Discussion created by ERIKC SADLER on Jul 30, 2008
Latest reply on Oct 16, 2012 by gerardodiez
I have been working on a medical-related project that accumulates a few hundred bytes of data from a transducer and when the data are finally accumulated, it is stored in Flash and read back at next powerup.  Or, that is at least the intent.

I am using CodeWarrior 6.1 (the one that came with the DEMOQE128 kit), and programming the actual product board via BDM using the "USB HCS08/HCS12 Multilink Rev.
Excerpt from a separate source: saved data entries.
/-- COMPOSE_ROW: the Square delivers the next row of codes of a half when its line buffer has room; `ecc` and `bankErr` are
the words found in error while it reads (R163, R187, R204, R242). -/
def execComposeRow (t : Nat) (south : Bool) (ecc : List (Nat × Nat)) (bankErr : List Nat) (s : State) :
    Host.Outcome State Fault Refusal :=
  act t (fun s =>
    let y := (halfOf s south).nextComp
    if !loadsRun s || !s.quay.loading || !s.comp.job.any (fun j => !j.complete) || decide (halfEnd south ≤ y) ||
        decide (7 ≤ (halfOf s south).lines.length) then s
    else
      let s := bankErrors bankErr (ecc.foldl (fun s e => eccRead e.1 e.2 s) s)
      if !loadsRun s || !s.quay.loading then s
      else
        match s.comp.job with
        | none => s
        | some j =>
          let s := (rowsRead j y).foldl (fun s r => cacheRepair j r s) s
          let codes := codeRow s j y
          let s := cacheFill j y s
          let s := modHalf south (fun h => { h with
            nextComp := y + 1, moved := s.now, lines := if y < h.nextCorr then h.lines else h.lines ++ [(y, codes)] }) s
          let s := urgency south (winTap 0 y codes j s)
          let s := if s.quay.north.nextComp = 512 && s.quay.south.nextComp = 1024 then
              composed ((s.comp.job).getD j) s else s
          winRetry s) s

/-! ## Correction (R238 to R243) -/

/-- Gain code of a pixel in a bank (R237). -/
def gainCode (q : QSample) (bankB : Bool) (key : Nat) : Nat :=
  match afind (if bankB then q.gainB else q.gainA) key with
  | some g => g
  | none => Config.factoryGain key % 1024

/-- A failed pixel gives its light to its neighbours: open or short, in a function with compensation (R239). -/
def isDonor (q : QSample) (map : List Byte) (x y : Nat) : Bool :=
  let c := alook q.table (2048 * y + x) 0
  (c == 1 || c == 2) && q.comp.contains (mapNib map x y)

/-- Codes of rows y - 1, y and y + 1 as the line buffer holds them. -/
def nearCode (prev cur next : List Nat) (dy : Int) (x : Nat) : Nat :=
  nth (if dy < 0 then prev else if dy = 0 then cur else next) x 0

/-- The diagonal neighbours of a pixel in the array and in its half (R239). -/
def diagonals (x y : Nat) : List (Nat × Nat × Int) :=
  ([((x : Int) - 1, (y : Int) - 1, (-1 : Int)), ((x : Int) + 1, (y : Int) - 1, -1), ((x : Int) - 1, (y : Int) + 1, 1),
    ((x : Int) + 1, (y : Int) + 1, 1)].filter (fun p =>
      decide (0 ≤ p.1) && decide (p.1 ≤ 2047) && decide (0 ≤ p.2.1) && decide (p.2.1 ≤ 1023) &&
      decide (p.2.1.toNat / 512 = y / 512))).map (fun p => (p.1.toNat, p.2.1.toNat, p.2.2))

/-- The donor sum of a pixel (R239). -/
def donorSum (q : QSample) (map : List Byte) (prev cur next : List Nat) (x y : Nat) : Nat :=
  if q.table.isEmpty || (afind q.table (2048 * y + x)).isSome then 0
  else (diagonals x y).foldl (fun a d =>
    if isDonor q map d.1 d.2.1 && mapNib map d.1 d.2.1 = mapNib map x y then a + nearCode prev cur next d.2.2 d.1 else a) 0

/-- One pixel corrected: its word, whether it was clamped, whether it received light (R238 to R241). -/
def correctPix (s : State) (map : List Byte) (prev cur next : List Nat) (x y : Nat) : Nat × Bool × Bool :=
  let q := s.quay.smp
  if isDonor q map x y then (0, false, false)
  else
    let d := donorSum q map prev cur next x y
    let kt := if (x + y) % 2 = 0 then q.kCool else q.kWarm
    let r := correct (nth cur x 0) (512 + gainCode q (nth q.bank (districtOf x y) false) (2048 * y + x)) kt d
    (r.word, r.saturated, decide (0 < d))

/-- The first n pixels of a row corrected. -/
def correctRow (s : State) (map : List Byte) (prev cur next : List Nat) (n y : Nat) : List (Nat × Bool × Bool) :=
  (upTo n).map (fun x => correctPix s map prev cur next x y)

/-- Counts of clamped and compensated pixels of corrected pixels (R241). -/
def countRow (ws : List (Nat × Bool × Bool)) (s : State) : State :=
  modQuay (fun q => { q with
    saturated := q.saturated + (ws.filter (fun w => w.2.1)).length
    compensated := q.compensated + (ws.filter (fun w => w.2.2)).length }) s

/-- A pixel needs the codes of the row below: it has a potential donor there. Only a neighbour that gives its light under R239 is
taken as one: DESIGN CHOICE, log 197 (R239, R243). -/
def needsBelow (q : QSample) (map : List Byte) (x y : Nat) : Bool :=
  (diagonals x y).any (fun d =>
    decide (d.2.2 = 1) && isDonor q map d.1 d.2.1 && decide (mapNib map d.1 d.2.1 = mapNib map x y) &&
    (afind q.table (2048 * y + x)).isNone)

/-- A row needs the codes of the row below. -/
def needsNext (q : QSample) (map : List Byte) (y : Nat) : Bool := (upTo 2048).any (fun x => needsBelow q map x y)

/-- A corrected row enters the output buffer; the row above it leaves the line buffer (R242, R247). -/
def rowDone (south : Bool) (y : Nat) (words kept : List Nat) (s : State) : State :=
  urgency south (modHalf south (fun h => { h with
    outs := h.outs ++ [(y, words)], prev := kept, lines := h.lines.filter (fun l => l.1 ≠ y), nextCorr := y + 1
    moved := s.now }) s)

/-- QUAY_ROW_CORRECT: the next row of a half is corrected when its codes, its donors' codes and room are there (R243). -/
def execQuayRowCorrect (t : Nat) (south : Bool) (s : State) : Host.Outcome State Fault Refusal :=
  act t (fun s =>
    let h := halfOf s south
    if !loadsRun s || !s.quay.loading || decide (2 ≤ h.outs.length) then s
    else
      match h.lines, s.comp.job with
      | (y, codes) :: rest, some j =>
        let next := rest.head?
        if y ≠ h.nextCorr || (next.isNone && decide (y + 1 < halfEnd south) && needsNext s.quay.smp j.map y) then s
        else
          let ws := correctRow s j.map h.prev codes (match next with | some r => r.2 | none => []) 2048 y
          rowDone south y (ws.map Prod.fst) codes (countRow ws s)
      | _, _ => s) s

/-- Pixel x of a begun row of a half waits for a code: its own, or one of a donor in the row below (R243, R245). -/
def codeMissing (s : State) (j : Job) (south : Bool) (x y : Nat) : Bool :=
  let h := halfOf s south
  !h.lines.any (fun l => l.1 == y) ||
  (decide (y + 1 < halfEnd south) && needsBelow s.quay.smp j.map x y && !h.lines.any (fun l => l.1 == y + 1))

/-- The wait can have lasted longer than quay.row_timeout, as the keeper times it: nothing has moved in the half for as long, the
time behind a full output buffer not counted (R245). -/
def rowTimedOut (s : State) (south : Bool) : Bool :=
  keeperRuns s && decide ((halfOf s south).moved + keeperLeast s (s.objN 0x2700 2 * 1000000) < s.now)

/-- ROW_UNDERRUN: a begun row has waited too long for a code; its pixels from column x on repeat the last corrected word (R245,
R246). -/
def execRowUnderrun (t : Nat) (south : Bool) (x : Nat) (s : State) : Host.Outcome State Fault Refusal :=
  act t (fun s =>
    let h := halfOf s south
    let y := h.nextCorr
    if !loadsRun s || !s.quay.loading || decide (2 ≤ h.outs.length) || decide (halfEnd south ≤ y) || x = 0 || decide (2048 ≤ x) ||
        !s.comp.job.any (fun j => codeMissing s j south x y) || !rowTimedOut s south then s
    else
      match s.comp.job with
      | none => s
      | some j =>
        let here := h.lines.find? (fun l => l.1 == y)
        let codes := match here with | some l => l.2 | none => (codeRow s j y).take x
        let next := match h.lines.find? (fun l => l.1 == y + 1) with
          | some l => l.2
          | none => if y + 1 < halfEnd south && needsNext s.quay.smp j.map y then codeRow s j (y + 1) else []
        let ws := correctRow s j.map h.prev codes next x y
        let last := (nth ws (x - 1) (0, false, false)).1
        let s := rowDone south y (ws.map Prod.fst ++ List.replicate (2048 - x) last) codes (countRow ws s)
        let s := modQuay (fun q => { q with
          underruns := q.underruns + 1, flagged := if q.flagged.length < 16 then q.flagged ++ [y] else q.flagged
          flagOvf := q.flagOvf || decide (16 ≤ q.flagged.length) }) s
        raiseSrc 0x38 (leBytes 2 y ++ leBytes 2 x) (quayEvent 3 (leBytes 4 s.quay.seq ++ leBytes 2 y ++ leBytes 2 x) s)) s

/-! ## Sending rows (R247, R248) -/

/-- Class of a pixel in the sums of R57: its function, 16 in the protected footprint. -/
def sumClass (j : Job) (x y : Nat) : Nat := if inFootprint j.prot x y then 16 else mapNib j.map x y

/-- The words of a row added to the sums, keyed by class, district and segment (R57, R248). -/
def sumsRow (j : Job) (order y : Nat) (words : List Nat) (sums : List (Nat × Nat)) : List (Nat × Nat) :=
  ((upTo words.length).zip words).foldl (fun a p =>
    if p.2 = 0 then a
    else
      let base := 16 * (128 * sumClass j p.1 y + districtOf p.1 y)
      (upTo 16).foldl (fun a k => aset a (base + k) (alook a (base + k) 0 + segLight order p.2 k) 0) a) sums

/-- The sums weighted with the measured currents of the districts (R57). -/
def sumsOf (s : State) (sums : List (Nat × Nat)) : Sums :=
  { raw := sums.foldl (fun r e =>
      modNth r (e.1 / 2048) (fun l => modNth l (e.1 % 16) (fun v => v + nth s.diag.iHi (e.1 / 16 % 128) 0 * e.2)))
      (List.replicate 17 (List.replicate 16 0)) }

/-! ## Predicted currents (R57, Table 2.6) -/

/-- P_f of class f in mA; class 16 is the protected footprint. -/
def predP (x : Sums) (f : Nat) : Nat := ceilDiv ((nth x.raw f []).foldl (· + ·) 0) 131072000000

/-- Ptot over a set of functions and the protected footprint in mA. -/
def predTotal (x : Sums) (fs : List Nat) : Nat := fs.foldl (fun a f => a + predP x f) (predP x 16)

/-- seg_j over a set of functions and the protected footprint in mA. -/
def predSeg (x : Sums) (fs : List Nat) (j : Nat) : Nat :=
  ceilDiv (fs.foldl (fun a f => a + nth (nth x.raw f []) j 0) (nth (nth x.raw 16 []) j 0)) 8192000000

/-- I_pk in mA. -/
def predPeak (x : Sums) (fs : List Nat) : Nat := (upTo 16).foldl (fun m j => max m (predSeg x fs j)) 0

/-- n16: ramp segments above 16,000 mA. -/
def predN16 (x : Sums) (fs : List Nat) : Nat := (upTo 16).countP (fun j => decide (16000 < predSeg x fs j))

/-- The functions that are LIT under their failure policy (R62, R67). -/
def litFuncs (s : State) : List Nat := ((upTo 16).drop 1).filter (fun f => nth s.arr.policy f 0 == 0)

/-- A row of words is written into the shadow words. -/
def writeShadow (y : Nat) (words : List Nat) (s : State) : State :=
  { s with arr := { s.arr with
      shadow := ((upTo words.length).zip words).foldl (fun l p => aset l (2048 * y + p.1) p.2 0) s.arr.shadow } }

/-- The words of a row added to the need of the next frame (R307, R308). -/
def needRow (y : Nat) (words : List Nat) (s : State) : State :=
  let add := fun a (w : Nat × Nat) =>
    if wDuty w.2 = 0 then a else needMax a (some (districtNeed s (wRange w.2 = 1) (districtOf w.1 y), districtOf w.1 y))
  { s with sup := { s.sup with needNext := ((upTo words.length).zip words).foldl add s.sup.needNext } }

/-- The load is complete: start of blanking. A load again of a frame (R249) that clamps counts again in quay.saturated_frames:
DESIGN CHOICE, log 198 (R241, R247). -/
def loadDone (s : State) : State :=
  let s := modQuay (fun q => { q with
    loading := false, complete := true, loadSums := sumsOf s q.sums, loadLo := q.sums.foldl (fun a e => a + e.2) 0
    lastSeq := q.seq, lastTime := s.time, lastSat := q.saturated, lastComp := q.compensated
    lastCool := q.smp.kCool, lastWarm := q.smp.kWarm
    satFrames := if 0 < q.saturated then q.satFrames + 1 else q.satFrames }) s
  let s := gainDrain s
  let fs := (litFuncs s).filter (fun f => !s.arr.shed.getLsbD f)
  let s := { s with sup := { s.sup with ipkNext := some (predPeak s.quay.loadSums fs) } }
  let q := s.quay
  let s := publish 0x2701 [leBytes 4 q.lastSeq, q.lastTime.bytes, leBytes 4 q.lastSat, leBytes 4 q.lastComp, leBytes 2 q.lastCool,
    leBytes 2 q.lastWarm, leBytes 1 q.flagged.length, leBytes 1 (b2n q.flagOvf)] s
  quayEvent 0 (leBytes 4 q.seq ++ s.time.bytes ++ leBytes 1 (b2n q.reload + 2 * b2n (!q.flagged.isEmpty))) s

/-- The limp loader has the bridge: its pattern is not launched yet, and it goes before every Quay row (R20, R394). -/
def limpHasBridge (s : State) : Bool := s.saf.state = .limp && !s.saf.limpLaunched

/-- ROW_SEND: a whole corrected row crosses the bridge outside gate windows, behind the limp loader (R20, R44, R247). -/
def execRowSend (t : Nat) (south : Bool) (s : State) : Host.Outcome State Fault Refusal :=
  act t (fun s =>
    if !loadsRun s || !s.quay.loading || s.frm.held || limpHasBridge s then s
    else
      match (halfOf s south).outs, s.comp.job with
      | (y, words) :: rest, some j =>
        let full := decide (2 ≤ (halfOf s south).outs.length)
        let s := needRow y words (writeShadow y words s)
        let s := modQuay (fun q => { q with sums := sumsRow j q.smp.order y words q.sums })
          (modHalf south (fun h => { h with
            outs := rest, nextSend := y + 1, moved := if full then s.now else h.moved }) s)
        let s := winTap 1 y words j s
        let s := if s.quay.smp.lineMatch = y then
            quayEvent 1 (leBytes 4 s.quay.seq ++ leBytes 2 y ++ s.time.bytes ++ leBytes 1 (b2n s.quay.reload)) s else s
        if s.quay.retryPend then winRetry s
        else if s.quay.north.nextSend = 512 && s.quay.south.nextSend = 1024 && s.quay.loading then loadDone s
        else s
      | _, _ => s) s

end Sys2Proof.Machine
end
C" programmer.

Problem 1:

When I try to compile the code (code in question attached) I get the following error messages out of CodeWarrior.

Message:
Link Error   : Overflow in segment: userram from section: .bssSegment reserved size is: 0x00002000 -- Overflow of: 0x00001fe4Link Error   : Overflow in segment: userram from section: .customSegment reserved size is: 0x00002000 -- Overflow of: 0x00001fe4Link Error   : Overflow in segment: userram from section: .rompSegment reserved size is: 0x00002000 -- Overflow of: 0x00001ffc

Problem 2:   This is weird, but it seems related, and I'm not sure I have language to describe it properly.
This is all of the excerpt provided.